Sarhoşluğun verdiği baş dönmesiyle çıkmak istediği yokuşu yarım saatin sonunda çıkabilmişti. Yorulmuş olacakki şurda biraz oturayım diyerek yokuşun başındaki evin köşesinde oturdu.

Gecenin bir vakti olmasından ötürü dört bir yanda sessizlik hakimdi. Ne yazıkki bu sessizliğin sonu pek iyi olmayacaktı.

Oturduğu yerde tam sızmak üzereyken, kapının açılmasıyla korkuyla sıçradı. Kapıyı açanın kim olduğunu görmek için bakışlarını kapıya çevirdi.

"Hah, köyün delisiymiş. Bu saatte dışarı çıkarak tam da delilik görevini yerine getiriyorsun." dedi gülerek.

Doğuştan zihinsel engelli olan Asiye, abisi, yengesi ve küçük yeğeniyle birlikte henüz çıkmış olduğu iki odalı bu evde yaşıyordu. Zihninde engeli olmasına rağmen bu engel güzelliğine gölge düşürememişti. Uzun kahverengi saçları,masmavi gözleri vardı. Kadınların kendi aralarında konuştuğu gibi; eğer aklından zoru olmasaydı çok canlar yakardı. Kendi canına dokunmasalardı keşke, can yakmak istemezdi.

Onun deyimiyle köyün delisi, biz ona ismiyle hitap edelim Asiye, oturan kişiye doğru yaklaştı. Gecenin bu vaktinde kendisinin dışarda olması normalmiş gibi, oturmakta olan kişinin neden burda olduğunu merak etti. Ileri geri sallanarak sordu.

" Neden geldin? Çikolata mı getirdin?"

Çünkü ona göre yanına gelen herkes kendisine çikolata vermek zorundaydı. Öyle zannetmişti. Ne büyük yanılgı. Yaşayacaklarını önceden sezebilseydi çikolata kelimesini tekrar kullanır mıydı? Ya bir daha evden dışarıya çıkar mıydı? Asla!

Sarhoşluğun etkisiyle ne sorulduğunu tam idrak edemese de konuştuğu kişinin kendisi olduğunu anlamıştı. Çikolata mı demişti O?

Döndü ve bayık gözleriyle deliyi baştan aşağıya süzdü.

" Çikolata mı istiyorsun sen? " dedi hiç iyi olmayan bakış ve gülüşle. Çikolata kelimesini duyan Asiye heyecanla ona doğru yaklaştı.

"Evet,Evet çikolata istiyorum, hani nerde?"

"Şiişş. Sessiz ol, ses çıkartırsan çikolatanı gelip alırlar. Gel, ben sana ahırların orda vereyim." dedi ve onu karanlığın hakim olduğu gecede bir başka karanlığa doğru götürdü.

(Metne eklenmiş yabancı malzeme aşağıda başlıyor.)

-- ==== Sys2Proof/Laws/Keep.lean ====
section
/-! SUPPORT. What the operations behind the meanings keep: the queue of commands and the security state that fuses and MRAM hold. -/

set_option Elab.async false

namespace Sys2Proof.Machine

open Sys2Proof

/-- A fold of operations that keep the queue and the trusted state keeps them. -/
@[simp] theorem foldl_kept {α : Type} (g : State → α → State) (h : ∀ s a, (g s a).pending = s.pending ∧ (g s a).sec.trust = s.sec.trust)
    (l : List α) (s : State) : (l.foldl g s).pending = s.pending ∧ (l.foldl g s).sec.trust = s.sec.trust := by
  induction l generalizing s with
  | nil => simp
  | cons a l ih => simp [ih, h]

/-- The trusted part does not depend on the other fields. -/
@[simp] theorem Security.trust_upd (k : Security) (a : BitVec 3) (b : Bool) (d : BitVec 32) (i p j : Bool) (l : BitVec 3) (ca : Word) (cl : BitVec 32)
    (cb : Bool) (cs : Status) (q : Bool) (n : BitVec 256) (m : Vector (Vector (BitVec 256) 8) 3) (qt : List Byte) (lc : Tbl Nat)
    (pk : Vector (Option PackageIn) 2) (u : Nat) (t : Tbl (BitVec 32)) :
    ({ k with slots := a, updating := b, pkgVersion := d, i3cLock := i, pcieLock := p, jtagLock := j, locksStored := l, certAddr := ca, certLen := cl
              certBusy := cb, certStatus := cs, quoteBusy := q, nonce := n, meas := m, quote := qt, lastCtr := lc, pkgs := pk, updateStep := u
              unitPkg := t } : Security).trust = k.trust := rfl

Birkaç dakika sonra başına geleceklerden habersiz, çikolata yiyecek olmanın mutluluğuyla söylenen yere gitti. Açılan ahır kapısından içeri girdi ve üzerlerine kapanan kapıya gülerek baktı. Gülerek kapanan kapı, açıldığında gülmek denilen şey bir daha yüzünde oluşabilecek miydi?

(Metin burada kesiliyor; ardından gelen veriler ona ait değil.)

/-- Window 0 covers model page 3, whose chart entry is valid at stack 0, frame 0. -/
def coherent (f : Intake → Intake) : State :=
  { kport0 kUp with
    intake := f { State.reset.intake with cwin := vmod State.reset.intake.cwin 0 fun c => { c with basePage := 3, pages := 1, en := true } }
    chart := { State.reset.chart with wValid := true, west := [(3, 1)] } }
def a3 : BitVec 41 := 3 <<< 16
/-- The companion reaches the panel's mesh. -/
def reaching (s : State) : State := { s with reaches := Vector.replicate 24 { on := true, pg := true } }
def noPend (s : State) : Bool := !s.intake.cwin.toList.any fun c => c.pend.isSome && c.has 3
def kErr (w : Waiter) : Errand := { id := 1, work := .kcl w, left := 1, worst := .done, got := [] }
def lineAnsHyp (w : Waiter) : Bool :=
  let q := { pkt (.canal 3) 0xA with tag := .errand 1 0, payload := List.replicate 64 1 }
  let s : State := { sending q (coherent id) with errands := [kErr w] }
  s.packet 1 == some q && !q.badHeader && !s.dieOff 3 && s.errand 1 == some (kErr w)
theorem witness_Coherence : ([((kport0 kUp).kport 0).state == 3, (coherent fun i => { i with pcieRuntime := true }).intake.pcieRuntime,
    (coherent fun i => { i with cwin := vmod i.cwin 0 fun c => { c with pend := some 0 } }).intake.cwin.toList.any fun c => c.pend.isSome && c.has 3,
    (let s := kport0 kUp; !s.intake.pcieRuntime && !s.inCwin 3 && noPend s),
    (let s := reaching (coherent id)
     !s.intake.pcieRuntime && s.inCwin 3 && noPend s && decide (s.intake.dir.length + s.granting < 1048576) && s.lkh.pstate != .moored &&
       (match s.translate a3.toNat with | .at_ _ _ e => !bit e 4 | _ => false)),
    (let s := coherent id
     (match ({ s with chart := { s.chart with west := [(3, 33)] } } : State).translate a3.toNat with | .wait => true | _ => false) &&
       (match ({ s with chart := { s.chart with west := [] } } : State).translate a3.toNat with | .absent => true | _ => false)),
    (let s := coherent fun i => { i with dir := [(lineNo a3.toNat, true)] }; s.lkh.pstate != .moored && s.held a3.toNat == some true),
    (coherent fun i => { i with dir := [(lineNo a3.toNat, false)] }).held a3.toNat != some true,
    lineAnsHyp (.rdNc 0 a3), lineAnsHyp (.rdShared 0 a3 true), lineAnsHyp (.wrNc 0 a3 7),
    (coherent fun i => { i with snooping := [(lineNo a3.toNat, 0)] }).intake.snooping.any fun e => e.1 == lineNo a3.toNat,
    (let s := coherent fun i => { i with snooping := [(lineNo a3.toNat, 0)] }
     s.intake.snooping.any fun e => e.1 == lineNo a3.toNat && decide (e.2 + s.intake.snoopUs.toNat * 1000 ≤ max s.now 10000))] : List Bool).all id = true := by
  decide +kernel

/-! ### Register access and aborts -/

def rdQ (pl : Place) (a : Nat) : Packet := { pkt pl 1 with addr := BitVec.ofNat 64 a, total := 8 }
def rdHyp (q : Packet) (p : State → Bool) (f : State → State := id) : Bool :=
  let s := sending q (f (cpu id))
  s.packet 1 == some q && q.type == 1 && !q.taken && p s
def canalA (off : Nat) : Nat := 2 <<< 60 + 127 <<< 45 + off
def inReset (s : State) : State := { s with lkh := { s.lkh with reset := { s.lkh.reset with busy := true, kind := 7, target := 1 } } }
def tileRd (a : Nat) : Packet := { rdQ (.delivered 0) a with dkind := 1 }
def lostTile (s : State) : State := s.modUt 0 fun u => { u with flags := { u.flags with lost := true } }
theorem witness_RegisterAccess : ([
    rdHyp (rdQ (.canal 1) (canalA 0x010000)) fun s => !s.dieOff 1 && !s.houseResets 1 && !s.addrBad (BitVec.ofNat 64 (canalA 0x010000)) &&
      addrClass (BitVec.ofNat 64 (canalA 0x010000)) == 2,
    rdHyp (rdQ (.canal 1) (canalA 0x010000)) (fun s => !s.dieOff 1 && s.houseResets 1) inReset,
    rdHyp (rdQ (.canal 1) 0) fun s => !s.dieOff 1 && !s.houseResets 1 && addrClass (0 : Word) != 2,
    rdHyp (tileRd 0) (fun s => (s.ut 0).flags.lost) lostTile,
    rdHyp (tileRd (2 <<< 60 + 1 <<< 56 + 0x060010)) fun s => decide ((s.ut 0).cycle ≤ 2) && !(s.ut 0).flags.lost && !(tileRd (2 <<< 60 + 1 <<< 56 + 0x060010)).badHeader &&
      !(s.run 0 2).addrBad (BitVec.ofNat 64 (2 <<< 60 + 1 <<< 56 + 0x060010)) && !dieReg (BitVec.ofNat 64 (2 <<< 60 + 1 <<< 56 + 0x060010)) &&
      ((s.run 0 2).notServed 0 (tileRd 0) true).isNone,
    rdHyp (tileRd (5 <<< 60)) fun s => (s.run 0 2).addrBad (BitVec.ofNat 64 (5 <<< 60)) && !(tileRd (5 <<< 60)).badHeader,
    rdHyp (rdQ (.delivered 0) 0) fun s => addrClass (0 : Word) == 0 && !(s.run 0 2).addrBad 0 && ((s.run 0 2).notServed 0 (rdQ (.delivered 0) 0) false).isNone &&
      !(rdQ (.delivered 0) 0).badHeader && !(s.core 0).spd.zeroing && (((s.run 0 2).core 0).spd.badIn 0 8).isEmpty,
    rdHyp (rdQ (.delivered 0) 0) (fun s => ((s.run 0 2).notServed 0 (rdQ (.delivered 0) 0) false).isNone && !(s.core 0).spd.zeroing && !((s.core 0).spd.badIn 0 8).isEmpty) badAt,
    rdHyp (rdQ (.delivered 0) 0) (fun s => ((s.run 0 2).notServed 0 (rdQ (.delivered 0) 0) false).isNone && ((s.run 0 2).core 0).spd.zeroing)
      fun s => s.modSpd 0 fun d => { d with zeroing := true },
    rdHyp { rdQ (.delivered 0) 0 with dest := 7 } fun s => ((s.run 0 2).notServed 0 { rdQ (.delivered 0) 0 with dest := 7 } false).isSome,
    (let s := cpu id
     let a := BitVec.ofNat 64 (canalA 0x010000)
     (s.towAstray a).isNone && !s.regSilent (s.regAt a) && (s.regRefused a).isNone),
    (let s := cpu id
     (s.towAstray (5 <<< 60)).isNone && !s.regSilent (s.regAt (5 <<< 60)) && (s.regRefused (5 <<< 60)).isSome),
    (let s := cpu id
     let s1 := (s.modCore 0 fun c => { c with desc := { c.desc with lt := 1 } }).modUt (mkPos 0 5) fun u => { u with pwr := { u.pwr with vnet := true }, clk := { u.clk with expRuns := true } }
     let a := BitVec.ofNat 64 (2 <<< 60 + 0x010000)
     s1.towAstray a == some 0 && !(s1.ut 0).flags.lost),
    (let q := { pkt (.canal 1) 0xC with opId := 1 }
     (sending q (cpu id)).packet 1 == some q)] : List Bool).all id = true := by decide +kernel

def lockedI2c (s : State) : State := { s with sec := { s.sec with jtagLock := true } }
theorem witness_RegisterWrites : ([
    (let s := cpu id
     let a := BitVec.ofNat 64 (canalA 0x020000)
     (s.regRefused a).isNone && !s.regSilent (s.regAt a) && s.mayWrite (s.regAt a) .i3c false),
    !(cpu id).mayWrite ((cpu id).regAt (BitVec.ofNat 64 (canalA 0x020000))) .ethernet false, !(RegAt.canal 0x020000).openWrite, !(cpu id).pathLocked .i3c,
    (lockedI2c (cpu id)).pathLocked .jtag && !(RegAt.canal 0x020000).openWrite,
    (let s := cpu id
     let r := RegAt.canal 0x010000
     r.recorded .i3c && (s.writeRaw r (500 <<< 16) (originOf .i3c) .i3c).regWord r != s.regWord r)] : List Bool).all id = true := by decide +kernel

theorem witness_SealedFields : ([({ (cpu id).lkh with sealed := true }).sealed && pathOutside .i3c] : List Bool).all id = true := by decide +kernel

def aborting (f : StepRec → StepRec) (g : State → State := id) : State :=
  let s := cpu id
  g { s with aborts := [{ step := 1, cause := .status .timingUnsafe_, lt := 0, overrun := false }]
             intake := { s.intake with steps := [f { step0 with man := { man0 with
               ltEnts := [{ lt := 0, entry := 0, narrowOk := false, keeperReq := false, thresh := 0, level := 0, berths := 1, winBase := 0, winCount := 1 }] } }] } }
/-- The request for an abort that LH-C has been told. -/
def told (f : StepRec → StepRec) (q : AbortReq) (p : StepRec → Bool) : Bool :=
  let s : State := { aborting f with aborts := [q] }
  s.aborts.find? (fun x => x.step == q.step && x.cause == q.cause && x.lt == q.lt && x.overrun == q.overrun) == some q &&
    (s.stepNum q.step).any fun r => r.live && p r
def req0 : AbortReq := { step := 1, cause := .status .timingUnsafe_, lt := 0, overrun := false }
def reqF : AbortReq := { req0 with cause := .fault .illegalBundle, seen := some (.illegalBundle, 7, .main, 0) }
theorem witness_StepAborts : ([told id req0 fun r => decide (r.replaysRun < r.man.replays) && r.man.ltEnts.any fun e => (aborting id).posOf e.lt == some 0 && e.declares 0,
    (programOf req0.cause).isNone, told (fun r => { r with replaysRun := 1 }) req0 fun r => decide (r.man.replays ≤ r.replaysRun),
    told (fun r => { r with faultSeen := reqF.seen }) reqF fun r => reqF.seen == r.faultSeen && !faultHw .illegalBundle,
    (let s := cons0 fun c => { c with busy := true, step := 1 }
     (s.port 0).cons[255].busy && (s.port 0).cons[255].step == 1 && (s.port 0).cons[255].ended.isNone)] : List Bool).all id = true := by decide +kernel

Küçük bir kız çocuğu da olsan, genç bir kız da ve yahut akıl mefhumu olmayan bir deli, kadın olduğun için sana zarar verebiliyorlar. Seni sadece bir obje olarak düşünüp, kullanabiliyorlar. Ne acınası. Bir takım adam olarak geçinen pislikler.

Ne olduğunu, çikolata vereceğini vaad eden adamın ne yapmaya çalıştığını anlayamadı. Üstündeki elbisenin neden yırtılıp çıkarılmaya çalıştığını da anlayamadı. Ya çikolatası nerdeydi? Neden ağzını kapatıyordu bu adam? Ses çıkartırsa çikolatasını başkası mı alırdı? Peki bu kasıklarında hissettiği keskin acı da neydi? Üzerindeki ağırlık neydi? Oyun mu oynuyordu adam onunla? Oyun bitince çikolatasını alacak mıydı?

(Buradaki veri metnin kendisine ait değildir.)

/-! ### Requests of the start (R404, R411, R355) -/

theorem chgCanal_lkh (s : State) (o : Origin) (path : Path) (off : Nat) (f : State → State) : (s.chgCanal o path off f).lkh = (f s).lkh := by
  unfold State.chgCanal
  dsimp only
  split
  · rfl
  · rfl
theorem narrowSet_leaves (s : State) (p : Pos) (en : Bool) (o : Origin) (path : Path) :
    ((s.narrowSet p en o path).lkh.narrowNext.contains p = en) ∧ (s.narrowSet p en o path).lkh.narrow = s.lkh.narrow := by
  rw [State.narrowSet, chgCanal_lkh]
  refine ⟨?_, rfl⟩
  cases en
  · simp
  · dsimp only
    rw [if_pos rfl]
    split
    · assumption
    · simp

theorem startRequests_hold : Sys2Proof.Rules.StartRequests := by
  intro o path p en t s
  have hack (h : s.pathLocked path = false) : exec (.lkhMapAck o path) s = .next (s.mapAck o path) :=
    congrArg Host.Outcome.next (if_neg (by rw [h]; exact Bool.false_ne_true))
  have hosc : exec (.oscTimeout t) s = .next (if (!(s.at_ t).atStage 1 || s.clocks.oscReady ||
      decide (t < s.clocks.powerGood + 2 * oscDelay s.clocks.dly)) = true then s.at_ t
      else ((s.at_ t).stageReport 1 2 ((t - s.clocks.powerGood) / 1000000) 0 0x0C []).haltStart) := rfl
  refine ⟨fun h hm => ?_, fun hm => ?_, fun h => ⟨?_, ?_⟩, fun h => ⟨?_, narrowSet_leaves s p en _ path⟩, fun h1 h2 h3 => ?_, fun h => ?_⟩
  · rw [hack h, State.mapAck, if_pos hm]
  · cases h : s.pathLocked path
    · rw [hack h, State.mapAck, if_neg (by rw [hm]; exact Bool.false_ne_true)]
    · exact congrArg Host.Outcome.next (if_pos h)
  · exact congrArg Host.Outcome.next (if_pos h)
  · exact congrArg Host.Outcome.next (if_pos h)
  · exact congrArg Host.Outcome.next (if_neg (by rw [h]; exact Bool.false_ne_true))
  · rw [hosc, if_neg (by rw [h1, h2, decide_eq_false (Nat.not_lt.mpr h3)]; decide)]
  · rw [hosc, if_pos (by rcases h with h | h | h <;> simp [h])]

/-- Settles O50: one lemma for a stage in its turn, and what each stage leaves by the turn of the unit in question. -/
theorem startUp : Obligations.StartUp := ⟨stages_hold, stageResults_hold, startRequests_hold⟩

end Sys2Proof.Machine
end

section
/-! PROOFS. Repair in service and headway (O51). -/

namespace Sys2Proof.Machine

open Sys2Proof

/-! ### Detection (R413, R414) -/

theorem modRepair_congr (s : State) {f g : Repair → Repair} (h : f s.repair = g s.repair) : s.modRepair f = s.modRepair g := by
  unfold State.modRepair
  rw [h]
theorem modRepair_same (s : State) {f : Repair → Repair} (h : f s.repair = s.repair) : s.modRepair f = s := by
  unfold State.modRepair
  rw [h]

section
variable {s : State} {l : Lt} {p : Pos}
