/-- The last eight dispatch operations (R113 to R120), likewise. -/
def Obligations.DispatchGpsStateToVspeed : Prop :=
  ∀ (s : State) (v : Word) (t : Byte),
    (exec (.dispatchGpsState v t) s = .next { s with eventPort := some ⟨.gpsState, v⟩ } ∧
      decode (.frame (t ++ v ++ 0x0410101B#32)) = .ok (.dispatchGpsState v t) ∧ TelemetryKind.gpsState.code = 8#4) ∧
    (exec (.dispatchAltitude v t) s = .next { s with eventPort := some ⟨.altitude, v⟩ } ∧
      decode (.frame (t ++ v ++ 0x0100101B#32)) = .ok (.dispatchAltitude v t) ∧ TelemetryKind.altitude.code = 9#4) ∧
    (exec (.dispatchGalt v t) s = .next { s with eventPort := some ⟨.galt, v⟩ } ∧
      decode (.frame (t ++ v ++ 0x0820101B#32)) = .ok (.dispatchGalt v t) ∧ TelemetryKind.galt.code = 10#4) ∧
    (exec (.dispatchDistance v t) s = .next { s with eventPort := some ⟨.distance, v⟩ } ∧
      decode (.frame (t ++ v ++ 0x0420101B#32)) = .ok (.dispatchDistance v t) ∧ TelemetryKind.distance.code = 11#4) ∧
    (exec (.dispatchGspeed v t) s = .next { s with eventPort := some ⟨.gspeed, v⟩ } ∧
      decode (.frame (t ++ v ++ 0x0830101B#32)) = .ok (.dispatchGspeed v t) ∧ TelemetryKind.gspeed.code = 12#4) ∧
    (exec (.dispatchPitch v t) s = .next { s with eventPort := some ⟨.pitch, v⟩ } ∧
      decode (.frame (t ++ v ++ 0x0430101B#32)) = .ok (.dispatchPitch v t) ∧ TelemetryKind.pitch.code = 13#4) ∧
    (exec (.dispatchRoll v t) s = .next { s with eventPort := some ⟨.roll, v⟩ } ∧
      decode (.frame (t ++ v ++ 0x0440101B#32)) = .ok (.dispatchRoll v t) ∧ TelemetryKind.roll.code = 14#4) ∧
    (exec (.dispatchVspeed v t) s = .next { s with eventPort := some ⟨.vspeed, v⟩ } ∧
      decode (.frame (t ++ v ++ 0x0110101B#32)) = .ok (.dispatchVspeed v t) ∧ TelemetryKind.vspeed.code = 15#4)

/-- The three drops (R121 to R123): effect and frame of each, on every operand, and the frame words that select it. -/
def Obligations.DropsDriveNoEvent : Prop :=
  ∀ (s : State) (dev ty : Byte) (id : Half) (v : Word) (t : Byte),
    (exec (.dropDevice dev ty id v t) s = .next { s with eventPort := none } ∧
      (dev ≠ 0x1B#8 → decode (.frame (t ++ v ++ id ++ ty ++ dev)) = .ok (.dropDevice dev ty id v t))) ∧
    (exec (.dropType ty id v t) s = .next { s with eventPort := none } ∧
      (ty ≠ 0x10#8 → decode (.frame (t ++ v ++ id ++ ty ++ 0x1B#8)) = .ok (.dropType ty id v t))) ∧
    (exec (.dropUnknown id v t) s = .next { s with eventPort := none } ∧
      (lookup id = none → decode (.frame (t ++ v ++ id ++ 0x101B#16)) = .ok (.dropUnknown id v t)))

Acısı arttıkça bu yaşanılanın oyun olmadığını anlayabilmişti. Çünkü hiçbir oyun bu kadar can yakmazdı, zorla oynanmazdı. Acının şiddetinden kurtulmaya çalışırken eliyle bir şeyler aradı. Televizyonda gördüğü filmde kadın adamın kafasına taşla vurmuştu. Aynısını yapabileceğini düşündü. Ve aradığını buldu. Hayvanların sütünü sağmak için kullandıkları demir tencere de işini görürdü. Tencereyi alıp adamın kafasına geçirdi. Adam yediği darbeden sonra Asiye' nin üstünden çekilmişti. Ağzını kapatan el de çekilince avazı çıktığı kadar bağırdı. Panik yapan adam üstünü başını düzeltmeye çalışırken, bir yandan başından akan kanı durdurmaya çalışıyordu.
Hemen kaçmalıyım burdan diye düşündü adam. Kapıyı açıp dışarı çıktı. Koşar adım merdivenleri çıkarken Asiye' nin abisi Mehmet ile karşılaştı. Panikle Mehmet'i itip koşarak oradan kaçtı.